Exercise aim: Every line below from the one containing "up (R365). -/" through the one containing "let s := (s.bringBack 2).bringBack 4" must be transcribed exactly. Omit all lines outside that stretch.
........
-- ==== Sys2Proof/Machine/Reset.lean ====
section
/-! DEFINITION. Start-up, resets, removal and recovery (15_bring_up_and_hot_plug.md): power-good and its timeline, the reset
kinds of R355, thermal trips, domain faults and their restoration, the oscillator, hot plug, and the lamps. -/

namespace Sys2Proof.Machine

/-! ### Reports of a reset -/

/-- Records that PD0 has kept are generated once the event logic is up. -/
def State.giveKept (s : State) : State :=
  let l := s.rst.kept
  l.foldl (fun (s : State) (r : EvtRec) =>
    let s := if r.source = 89 then s.bump Reg.TXN_ROLLBACK_CNT else s
    s.raiseRec (if r.time = 0 then { r with flags := s.commonFlags, time := s.now16 } else r)) { s with rst := { s.rst with kept := [] } }

/-- The domains of a list as a mask. -/
def domainMask (l : List Nat) : Nat := (l.map (2 ^ ·)).sum

/-- GEN_RESET_CAUSE and GEN_RESET_CNT, and what event 15 is to carry: cause, domains, uptime, hottest sensor. -/
def State.noteReset (s : State) (cause : Nat) (cleared : List Nat) : State :=
  let up := if cause = 0 then 0 else min (s.sSince s.rst.upAt) 0xFFFFFFFF
  let r := (cause, domainMask cleared, up, if cause = 2 then s.hottest else 0, s.hif.doneQ.length)
  let s := (s.setF Fld.GEN_RESET_CAUSE_CAUSE cause).setF Fld.GEN_RESET_CAUSE_CLEARED (domainMask cleared)
  { (s.bump Reg.GEN_RESET_CNT) with rst := { s.rst with report := some r } }

/-- Event 15, if one is due. -/
def State.giveReport (s : State) : State :=
  match s.rst.report with
  | none => s
  | some (cause, cleared, up, hot, done) =>
    let s := { s with rst := { s.rst with report := none } }
    s.raise 15 moduleScope [(24, 1, cause), (26, 2, cleared), (28, 4, up), (32, 1, hot), (34, 2, done)]

/-! ### The timeline (R352) -/

/-- No removal, core reset or controller restart is in progress any longer. -/
def State.endRemoval (s : State) : State :=
  { s with rst := { s.rst with ejectAt := none, surprise := false, drained := none, closed := false, core := none, controller := false } }

/-- A domain that start-up turns on: not one that has been given up (R365). -/
def State.bringBack (s : State) (d : Nat) : State := if (s.f Fld.GEN_DOMAIN_GIVEN_UP_DOMAINS).testBit d then s else s.bringUp d

/-- t = 0 of the timeline: PD1, PD2 and PD4 come up, and event 15 is generated. A PD1 that is still on stays warm, and event 10
is raised again at once if it had been raised before (R355). -/
def State.startUp (s : State) : State :=
  let was1 := s.domainOn 1
  let warm := s.flag Fld.PWR_OSC_WARM
  let s := s.setF Fld.GEN_BOOT_STATUS_STAGE 1
  let s := s.setFlag Fld.GEN_BOOT_STATUS_FALLBACK_USED false
  let s := s.endRemoval
  let s := (s.setFlag Fld.GEN_HOTPLUG_EJECTING false).setFlag Fld.GEN_HOTPLUG_READY false
  let s := if was1 then s else s.bringBack 1
  let s := (s.bringBack 2).bringBack 4
  let s := if s.domainOn 4 then s.showCommit.giveReport.giveKept else s
  let s := if was1 && warm then
      s.raise 10 moduleScope [(28, 4, (s.reg Reg.PWR_OSC_WARM_S).toNat), (32, 2, s.f Fld.PWR_OSC_OVEN_MW), (34, 2, s.pwr.oscTemp)]
    else s
  (s.arbitrate 0).healthCheck


/-! ### Reset kinds (R355) -/

/-- Domains that are on among a list are cleared and go off; their power stays off. -/
def State.clearAll (s : State) (l : List Nat) (off : Bool) : State :=
  l.foldl (fun (s : State) d => if off then s.domainOff d else s.clearDomain d) s

/-- A reset that clears everything but PD0, or but PD0 and PD1, up to the point from which the timeline runs: drivers are released,
the journal settled, the domains switched off. -/
def State.fullReset (s : State) (cause : Nat) (cleared : List Nat) : State :=
  let temp := s.f (Fld.CAL_SENSOR_TEMP 7)
  let s := { s with pwr := { s.pwr with oscTemp := temp } }
  let s := s.dropDrivers.journalReset cleared
  let s := s.noteReset cause cleared
  let s := s.clearAll cleared true
  let s := { s with ports := [], img := { s.img with active := none, restr := [], four := [] } }
  let s := { s with evt := {}, pwr := { s.pwr with slow := [], restoreAt := [] } }
  let s := (s.setF Fld.GEN_BOOT_STATUS_STAGE 0).setFlag Fld.GEN_HOTPLUG_READY false
  let s := s.endRemoval
  let s := { s with rst := { s.rst with reload := false } }
  s.healthCheck

/-- SUPPLY_RESET: MAIN12 below 10.0 V; the timeline runs from the next power-good. -/
def State.supplyReset (s : State) (main : Nat) : State :=
  if 10000 ≤ main ∨ s.f Fld.GEN_BOOT_STATUS_STAGE = 0 then s
  else
    let s := s.readRails main (s.f Fld.PWR_SUPPLY_AUX3_MV)
    (s.fullReset 1 [1, 2, 3, 4, 5, 6, 7, 8, 9, 10, 11, 12])

/-- Every domain but PD0. -/
def allButAon : List Nat := [1, 2, 3, 4, 5, 6, 7, 8, 9, 10, 11, 12]

/-- POWER_GOOD: PD0 is up, both presence contacts low, MAIN12 above 11.3 V (R351). Nothing where the module already runs, but that one whose
contacts had gone high while its power stayed starts again, as after an eject cancelled. DESIGN CHOICE (log 157). `bad` are the instances
whose factory tables fail their check, as read from flash (R299). -/
def State.powerGood (s : State) (bad : List (Nat × Nat)) : State :=
  let pulled := s.f Fld.GEN_BOOT_STATUS_STAGE = 7 ∧ s.f Fld.GEN_HOTPLUG_PRES ≠ 3
  if (s.f Fld.GEN_BOOT_STATUS_STAGE ≠ 0 ∧ ¬pulled) ∨ s.pwr.tripped = true then s
  else
    let s := if pulled then s.fullReset 8 allButAon else s
    ({ s with cal := { s.cal with badTables := bad } }.setF Fld.GEN_HOTPLUG_PRES 3).startUp

/-- A module reset (R355, R357). -/
def State.moduleReset (s : State) : State := (s.fullReset 3 [2, 3, 4, 5, 6, 7, 8, 9, 10, 11, 12]).startUp

/-- The reset that a latch closed after event 9 causes (R363). -/
def State.cancelReset (s : State) : State := (s.fullReset 8 [1, 2, 3, 4, 5, 6, 7, 8, 9, 10, 11, 12]).startUp

/-- EJECT_CANCEL: the latch closes. After event 9 the module restarts; a latch closed in a removal before it takes effect at event 9
(R363). DEDUCED (log 128). -/
def State.ejectCancel (s : State) : State :=
  let s := s.setFlag Fld.GEN_HOTPLUG_EJECT_REQ false
  if s.flag Fld.GEN_HOTPLUG_READY then s.cancelReset
  else if s.rst.ejectAt.isSome then { s with rst := { s.rst with closed := true } }
  else s

/-- A domain that is on is cleared and stays on; one that is off stays off (R332, R365). -/
def State.restart (s : State) (d : Nat) : State := if s.domainOn d then (s.clearDomain d).bringUp d else s

/-- A core reset begins: every frame is lost, ports stay up (R358). -/
def State.coreReset (s : State) : State :=
  let s := s.journalReset [6, 7]
  let s := s.noteReset 4 [6, 7]
  let s := (s.restart 6).restart 7
  let s := { s with rst := { s.rst with core := some s.clk } }
  s.flow.giveReport

/-- CORE_RESET_END. -/
def State.coreResetEnd (s : State) : State :=
  match s.rst.core with
  | some _ => { s with rst := { s.rst with core := none } }
  | none => s

/-- The management controller alone restarts: cause 5 for the watchdog, 6 for the host (R27). -/
def State.controllerRestart (s : State) (cause : Nat) : State :=
  let s := (s.journalReset []).noteReset cause []
  ({ s with rst := { s.rst with controller := true } }).giveReport

/-- CONTROLLER_RESTART_END: background work resumes at the next tally. -/
def State.controllerBack (s : State) : State := { s with rst := { s.rst with controller := false } }

/-- COLD_START: AUX3 has been lost. Only what flash holds and the straps outlive it. -/
def State.coldStart (s : State) : State :=
  let img : ImgState := { flash := s.img.flash, keys := s.img.keys, rollback := s.img.rollback, bootCfg := s.img.bootCfg }
  let t := { State.reset with pending := s.pending, slotA := s.slotA, gradeEx := s.gradeEx, img := img, outbox := s.outbox }
  let t := { t with ref := { t.ref with flashCv := s.ref.flashCv }, rst := { t.rst with wires := s.rst.wires } }
  let t := (t.setReg Reg.REF_AGING (s.reg Reg.REF_AGING)).setReg Reg.REF_TEMPCO (s.reg Reg.REF_TEMPCO)
  (t.setF Fld.MIR_CLAIM_OWN t.slotField).emit (.claimWord (claimWordOf t.slotField))

/-! ### Thermal trip (R343) -/

/-- THERMAL_TRIP: a sensor has read 120 °C or more for 10 ms. -/
def State.thermalTrip (s : State) : State :=
  match s.pwr.tripSince with
  | some t =>
    if s.pwr.tripped = false ∧ s.passed t 10 Config.ticksPerMs = true ∧ s.f Fld.GEN_BOOT_STATUS_STAGE ≠ 0 then
      let s := (s.setFlag Fld.PWR_STATUS_TRIP_LAST true).fullReset 2 [1, 2, 3, 4, 5, 6, 7, 8, 9, 10, 11, 12]
      { s with pwr := { s.pwr with tripped := true } }
    else s
  | none => s

/-- THERMAL_TRIP_RESTART: every sensor reads below 95 °C; eleven readings in 1/16 °C (R340). -/
def State.tripRestart (s : State) (temps : List Nat) : State :=
  if s.pwr.tripped && temps.length == 11 && temps.all (fun t => decide (signed 16 (t % 65536) < 95 * 16)) then
    ({ s with pwr := { s.pwr with tripped := false, tripSince := none } }).startUp
  else s

/-! ### Domain faults (R333, R365, R366) -/

/-- Event 7 (R349). -/
def faultDetail (cause off mv ma : Nat) : List (Nat × Nat × Nat) := [(24, 1, cause), (25, 1, off), (28, 2, mv), (30, 2, ma)]

/-- A regulator fault switches a domain off. Faults within 600 s are counted; the third leaves the domain off. -/
def State.switchOff (s : State) (d cause mv ma : Nat) : State :=
  let s := s.setF Fld.PWR_DOMAIN_FAULT_FAULT (setBit (s.f Fld.PWR_DOMAIN_FAULT_FAULT) d true)
  let detail := faultDetail cause 1 mv ma
  let s := if d = 4 then
      let r : EvtRec := ⟨7, 4, s.commonFlags, s.now16, mkDetail detail⟩
      { s with rst := { s.rst with kept := s.rst.kept ++ [r] } }
    else s.raise 7 d detail
  let old := (Store.get (fun _ => []) s.pwr.faultsAt d).filter (fun t => !s.passed t 600 Config.ticksPerS)
  let s := { s with pwr := { s.pwr with faultsAt := Store.set (fun _ => []) s.pwr.faultsAt d (old ++ [s.clk]) } }
  let s := if 2 ≤ old.length then s.setF Fld.GEN_DOMAIN_GIVEN_UP_DOMAINS (setBit (s.f Fld.GEN_DOMAIN_GIVEN_UP_DOMAINS) d true)
    else
      { s with pwr := { s.pwr with restoreAt := Store.set (fun _ => none) s.pwr.restoreAt d (some (s.clk + Config.ticksPerS)) } }
  let s := if 9 ≤ d then ((List.range 16).map (16 * (d - 9) + ·)).foldl (fun (s : State) p =>
      if s.portUp p then (s.declareDown p 0).freezePort p else s) s else s
  let s := if d = 2 then s.dropDrivers else s
  let s := if d = 4 then s.journalReset [4] else s
  (if d = 7 then (s.domainOff d).flow else s.domainOff d).healthCheck

/-- DOMAIN_FAULT: causes 0 undervoltage, 1 overcurrent, 4 regulator overtemperature switch the domain off; 2 is a failed meter. A
fault of PD0 is a cold start (R365). -/
def State.domainFault (s : State) (d cause mv ma : Nat) : State :=
  if 12 < d ∨ s.domainOn d = false ∨ !(cause ∈ [0, 1, 2, 4]) then s
  else if cause = 2 then
    ({ s with pwr := { s.pwr with meterFail := setBit s.pwr.meterFail d true } }).raise 7 d (faultDetail 2 0 mv ma)
  else if d = 0 then s.coldStart
  else s.switchOff d cause mv ma

/-- A domain that a fault has switched off is restored: one of the plan, or without an image one that start-up turns on before it. -/
def State.restoreDomain (s : State) (d : Nat) : State :=
  let s := { s with pwr := { s.pwr with restoreAt := Store.set (fun _ => none) s.pwr.restoreAt d none } }
  let planned := match s.img.active with | some i => i.planOn d | none => [1, 2, 4].contains d
  if s.domainOn d || !planned || s.pwr.oscLost || s.f Fld.GEN_BOOT_STATUS_STAGE == 0 then s
  else
    let s := (s.clearDomain d).bringUp d
    let s := if d = 4 then
        let s := { s with rst := { s.rst with reload := true } }
        s.showCommit.giveReport.giveKept
      else s
    let st := s.pairState
    let s := if d = 8 ∧ (st = psSyncing ∨ st = psInService) then s.enterSync else s
    let s := if 9 ≤ d then ((List.range 16).map (16 * (d - 9) + ·)).foldl (fun (s : State) n => s.waitUp n) s else s
    s.healthCheck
........
Exercise result:
/-- A domain that start-up turns on: not one that has been given up (R365). -/
def State.bringBack (s : State) (d : Nat) : State := if (s.f Fld.GEN_DOMAIN_GIVEN_UP_DOMAINS).testBit d then s else s.bringUp d

/-- t = 0 of the timeline: PD1, PD2 and PD4 come up, and event 15 is generated. A PD1 that is still on stays warm, and event 10
is raised again at once if it had been raised before (R355). -/
def State.startUp (s : State) : State :=
  let was1 := s.domainOn 1
  let warm := s.flag Fld.PWR_OSC_WARM
  let s := s.setF Fld.GEN_BOOT_STATUS_STAGE 1
  let s := s.setFlag Fld.GEN_BOOT_STATUS_FALLBACK_USED false
  let s := s.endRemoval
  let s := (s.setFlag Fld.GEN_HOTPLUG_EJECTING false).setFlag Fld.GEN_HOTPLUG_READY false
  let s := if was1 then s else s.bringBack 1
  let s := (s.bringBack 2).bringBack 4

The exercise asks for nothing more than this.